Pertinently, nothing from the pleadings or memoranda of the parties, or even from their testimonies
before the CTA, would support a finding that the gross income from the crops (to which the subject
expenses refer) was actually realized by the end of March 1998, or the closing of Lancaster's fiscal year
for 1998. Instead, the records show that the February and March 1998 purchases were recorded by
Lancaster as advances and later taken up as purchases by the close of the crop year in September 1998,
or as stated very clearly above, within the fiscal year 1999[

Both petitioner CIR and respondent Lancaster, it must be noted, rely upon the concept of matching cost
against revenue to buttress their respective theories. Also, both parties cite RAM 2-95 in referencing the
crop method of accounting. We are tasked to determine which view is legally sound. In essence, the
matching concept, which is one of the generally accepted accounting principles, directs that the
expenses are to be reported in the same period that related revenues are earned. It attempts to match
revenue with expenses that helped earn it. The CIR posits that Lancaster should not have recognized in
FY 1999 the purchases for February and March 1998.[53] Apparent from the reasoning of the CIR is that
such expenses ought to have been deducted in FY 1998, when they were supposed to be paid or
incurred by Lancaster. In other words, the CIR is of the view that the subject purchases match with
revenues in 1998, not in 1999. A reading of RAM No. 2-95, however, clearly evinces that it conforms
with the concept that the expenses paid or incurred be deducted in the year in which gross income from
the sale of the crops is realized. Put in another way, the expenses are matched with the related incomes
which are eventually earned. Nothing from the provision is it strictly required that for the expense to be
deductible, the income to which such expense is related to be realized in the same year that it is paid or
incurred. As noted by the CTA,[54] the crop method is an unusual method of accounting, unlike other
recognized accounting methods that, by mandate of Sec. 45 of the NIRC, strictly require expenses be
taken in the same taxable year when the income is 'paid or incurred,' or 'paid or accrued,' depending
upon the method of accounting employed by the taxpayer. Even if we were to accept the notion that
applying the 1998 purchases as deductions in the fiscal year 1998 conforms with the generally accepted
principle of matching cost against revenue, the same would still not lend any comfort to the CIR.
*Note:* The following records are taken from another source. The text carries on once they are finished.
-- ==== Sys2Proof/Machine/Ops.lean ====
section
/-! DEFINITION. The shared operations over the state: reading and updating one channel, the counters, the ports, sending a carrier, answering a
request, and raising a report. -/

namespace Sys2Proof.Machine

/-- Entry `i` of a fixed table updated by `f`. -/
def vmod {α : Type} {n : Nat} (v : Vector α n) (i : Fin n) (f : α → α) : Vector α n :=
  v.set i.val (f v[i.val]) i.isLt

/-! ## One channel -/

/-- Everything held for channel `c`. -/
def State.ch (s : State) (c : Chan) : Channel := s.chans[c.val]

/-- Channel `c` updated. -/
def State.modCh (s : State) (c : Chan) (f : Channel → Channel) : State :=
  { s with chans := vmod s.chans c f }

/-- The settings of channel `c` updated. -/
def State.modSettings (s : State) (c : Chan) (f : ChannelSettings → ChannelSettings) : State :=
  s.modCh c fun x => { x with settings := f x.settings }

/-- The reassembly slots of channel `c` updated. -/
def State.modSlots (s : State) (c : Chan) (f : Slots → Slots) : State :=
  s.modCh c fun x => { x with slots := f x.slots }

/-- The alignment record of channel `c` updated. -/
def State.modAlign (s : State) (c : Chan) (f : Align → Align) : State :=
  s.modCh c fun x => { x with align := f x.align }

/-- The monitoring record of channel `c` updated. -/
def State.modMonitor (s : State) (c : Chan) (f : Monitor → Monitor) : State :=
  s.modCh c fun x => { x with monitor := f x.monitor }

/-- The schedule of channel `c` updated. -/
def State.modSchedule (s : State) (c : Chan) (f : Schedule → Schedule) : State :=
  s.modCh c fun x => { x with schedule := f x.schedule }

/-- The channel record of channel `c` updated. -/
def State.modControl (s : State) (c : Chan) (f : Control → Control) : State :=
  s.modCh c fun x => { x with control := f x.control }

/-- The cue context of channel `c` updated. -/
def State.modCue (s : State) (c : Chan) (f : CueContext → CueContext) : State :=
  s.modCh c fun x => { x with cue := f x.cue }

/-- The output record of channel `c` updated. -/
def State.modOutput (s : State) (c : Chan) (f : Output → Output) : State :=
  s.modCh c fun x => { x with output := f x.output }

/-- The boundary work of channel `c` updated. -/
def State.modWork (s : State) (c : Chan) (f : ChannelWork → ChannelWork) : State :=
  s.modCh c fun x => { x with work := f x.work }

/-- `f` taken for each channel in turn, in increasing number. -/
def State.eachChannel (s : State) (f : Chan → State → State) : State :=
  Chan.all.foldl (fun t c => f c t) s

/-- Whether channel `c` is in service (R120). -/
def State.inService (s : State) (c : Chan) : Bool := (s.ch c).control.state != .outOfService

/-- The effective delay that channel `c` holds; 0 stands for absent and is read for in-service channels only. -/
def State.delay (s : State) (c : Chan) : Nat := (s.ch c).align.d.getD 0

/-! ## Positions -/

/-- C at the house rate in force. -/
def State.cycle (s : State) : Nat := s.time.rate.cycle

/-- A plain number reduced modulo C. -/
def State.wrap (s : State) (x : Int) : Nat := wrapTo s.cycle x

/-- The signed difference of `y` from `x` at the house rate in force (R3). -/
def State.signed (s : State) (y x : Int) : Int := signedDifference s.cycle y x

/-- Whether position `p` is reached or passed at the present H: its signed difference from H is 0 or less. -/
def State.reached (s : State) (p : Nat) : Bool := s.signed p s.time.h ≤ 0

/-! ## Ports -/

/-- The number of a port in Table 1-2's order. -/
def portIndex : Port → Fin 8
  | .contribution .a => 0
  | .contribution .b => 1
  | .standby n => ⟨2 + n.val, by omega⟩
  | .output .a => 6
  | .output .b => 7

/-- Whether a port's link state is UP (R24). -/
def State.linkUp (s : State) (p : Port) : Bool := s.ports.links[(portIndex p).val]

/-- One contribution path. -/
def State.path (s : State) : Side → PathState
  | .a => s.ports.pathA
  | .b => s.ports.pathB

/-- One contribution path updated. -/
def State.modPath (s : State) (side : Side) (f : PathState → PathState) : State :=
  match side with
  | .a => { s with ports := { s.ports with pathA := f s.ports.pathA } }
  | .b => { s with ports := { s.ports with pathB := f s.ports.pathB } }

/-! ## Counters (R197) -/

/-- The number of a path or output side. -/
def sideIndex : Side → Fin 2
  | .a => 0
  | .b => 1

/-- The number of an origin. -/
def originIndex : Origin → Fin 2
  | .mainSite => 0
  | .console => 1

/-- The number of a detector. -/
def detectorIndex : Detector → Fin 4
  | .arrival => 0
  | .freeze => 1
  | .black => 2
  | .silence => 3

/-- The detectors in the order of Chapter 4. -/
def Detector.all : List Detector := [.arrival, .freeze, .black, .silence]

/-- The place of a channel counter among its channel's. -/
def chanCtrIndex (k : ChanCtr) : Fin 74 := ⟨k.ctorIdx, by cases k <;> decide⟩

/-- The place of a port counter among its port's. -/
def portCtrIndex (k : PortCtr) : Fin 19 := ⟨k.ctorIdx, by cases k <;> decide⟩

/-- The place of a path counter among its path's. -/
def pathCtrIndex (k : PathCtr) : Fin 2 := ⟨k.ctorIdx, by cases k <;> decide⟩

/-- The place of a unit counter. -/
def unitCtrIndex (k : UnitCtr) : Fin 22 := ⟨k.ctorIdx, by cases k <;> decide⟩

/-- The place of an origin counter among its origin's. -/
def originCtrIndex (k : OriginCtr) : Fin 5 := ⟨k.ctorIdx, by cases k <;> decide⟩

/-- One counter. -/
def Counters.get (x : Counters) : CounterKey → Nat
  | .chan c k => x.chan[c.val][(chanCtrIndex k).val]
  | .port p k => x.port[(portIndex p).val][(portCtrIndex k).val]
  | .path side k => x.path[(sideIndex side).val][(pathCtrIndex k).val]
  | .whole k => x.whole[(unitCtrIndex k).val]
  | .origin o k => x.origin[(originIndex o).val][(originCtrIndex k).val]

/-- One counter raised by `n`, saturating (R197). -/
def Counters.add (x : Counters) (key : CounterKey) (n : Nat) : Counters :=
  match key with
  | .chan c k => { x with chan := vmod x.chan c fun v => vmod v (chanCtrIndex k) fun a => satAdd a n }
  | .port p k => { x with port := vmod x.port (portIndex p) fun v => vmod v (portCtrIndex k) fun a => satAdd a n }
  | .path side k => { x with path := vmod x.path (sideIndex side) fun v => vmod v (pathCtrIndex k) fun a => satAdd a n }
  | .whole k => { x with whole := vmod x.whole (unitCtrIndex k) fun a => satAdd a n }
  | .origin o k => { x with origin := vmod x.origin (originIndex o) fun v => vmod v (originCtrIndex k) fun a => satAdd a n }

/-- One counter read. -/
def State.counter (s : State) (key : CounterKey) : Nat := s.counters.get key

/-- One counter raised by `n`. -/
def State.bumpBy (s : State) (key : CounterKey) (n : Nat) : State := { s with counters := s.counters.add key n }

/-- One counter incremented. -/
def State.bump (s : State) (key : CounterKey) : State := s.bumpBy key 1

/-- A counter of channel `c` incremented. -/
def State.bumpCh (s : State) (c : Chan) (k : ChanCtr) : State := s.bump (.chan c k)

/-- A counter of the whole unit incremented. -/
def State.bumpUnit (s : State) (k : UnitCtr) : State := s.bump (.whole k)

/-! ## Sending -/

/-- A carrier, or a frame's carriers, given to a port: stamped with the H of the most recent boundary (R207). Between a change of house rate and the next boundary
the stamp is H as R17 re-expresses it, which no boundary has carried, and before the first boundary after a reset it is H as the reset leaves it (DESIGN CHOICE, log
56). -/
def State.send (s : State) (p : Port) (what : Outgoing) : State :=
  { s with outbox := s.outbox ++ [{ port := p, stamp := s.time.h, unitNumber := s.settings.unitNumber, what := what }] }

/-- A carrier sent on both contribution ports (R100, R112). -/
def State.sendMain (s : State) (what : Outgoing) : State :=
  (s.send (.contribution .a) what).send (.contribution .b) what

/-! ## Access contexts and replies (R190, R191) -/

/-- The access context of an origin. -/
def State.ctx (s : State) : Origin → Context
  | .mainSite => s.mgmt.mainSite
  | .console => s.mgmt.console

/-- The access context of an origin updated. -/
def State.modCtx (s : State) (o : Origin) (f : Context → Context) : State :=
  match o with
  | .mainSite => { s with mgmt := { s.mgmt with mainSite := f s.mgmt.mainSite } }
  | .console => { s with mgmt := { s.mgmt with console := f s.mgmt.console } }

/-- A REPLY to an origin on a port: sent and counted, or counted as unsent when the port's link is DOWN (R190). -/
def State.reply (s : State) (o : Origin) (p : Port) (r : Reply) : State :=
  if s.linkUp p then (s.bump (.origin o .repliesSent)).send p (.reply r)
  else s.bump (.origin o .repliesUnsent)

/-! ## Reports (R198) -/

/-- The place of a report's kind among the eight of R198. -/
def reportKind : Report → Fin 8
  | .edge .. => 0
  | .takeoverStarted .. => 1
  | .switched .. => 2
  | .cueFailed .. => 3
  | .returned .. => 4
  | .replication .. => 5
  | .site .. => 6
  | .reference .. => 7

/-- The number of queue entries below which a report of a level is admitted (R198). -/
def admissionLimit (level : Nat) : Nat :=
  match level with
  | 1 => 8
  | 2 => 24
  | _ => 32

/-- A report offered to one origin's queue (R198). -/
def State.offer (s : State) (o : Origin) (r : Report) : State :=
  let x := s.ctx o
  let level := x.levels[(reportKind r).val]
  if level = 0 then s
  else
    let next := (x.nextSequence + 1) % 65536
    if x.queue.length < admissionLimit level then
      s.modCtx o fun x =>
        { x with
          queue := x.queue ++ [{ sequence := x.nextSequence, position := s.time.h, report := r }]
          nextSequence := next }
    else (s.modCtx o fun x => { x with nextSequence := next }).bump (.origin o .reportsDropped)

/-- A report raised by a block: offered to both origins' queues (R198). -/
def State.raise (s : State) (r : Report) : State := (s.offer .mainSite r).offer .console r

end Sys2Proof.Machine
end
Revenue Memorandum Circular (RMC) No. 22-04, entitled "Supplement to Revenue Memorandum
Circular No. 44-2002 on Accounting Methods to be Used by Taxpayers for Internal Revenue Tax
Purposes"[55] dated 12 April 2004, commands that where there is conflict between the provisions of the
Tax Code (NIRC), including its implementing rules and regulations, on accounting methods and the
generally accepted accounting principles, the former shall prevail.

In sum, and considering the foregoing premises, we find no cogent reason to overturn the assailed
decision and resolution of the CTA. As the CTA decreed, Assessment Notice LTAID II IT-98-00007, dated
11 October 2002, in the amount of P6,466,065.50 for deficiency income tax should be cancelled and set
aside. The assessment is void for being issued without valid authority. Furthermore, there is no legal
justification for the disallowance of Lancaster's expenses for the purchase of tobacco in February and
March 1998. WHEREFORE, the petition is DENIED.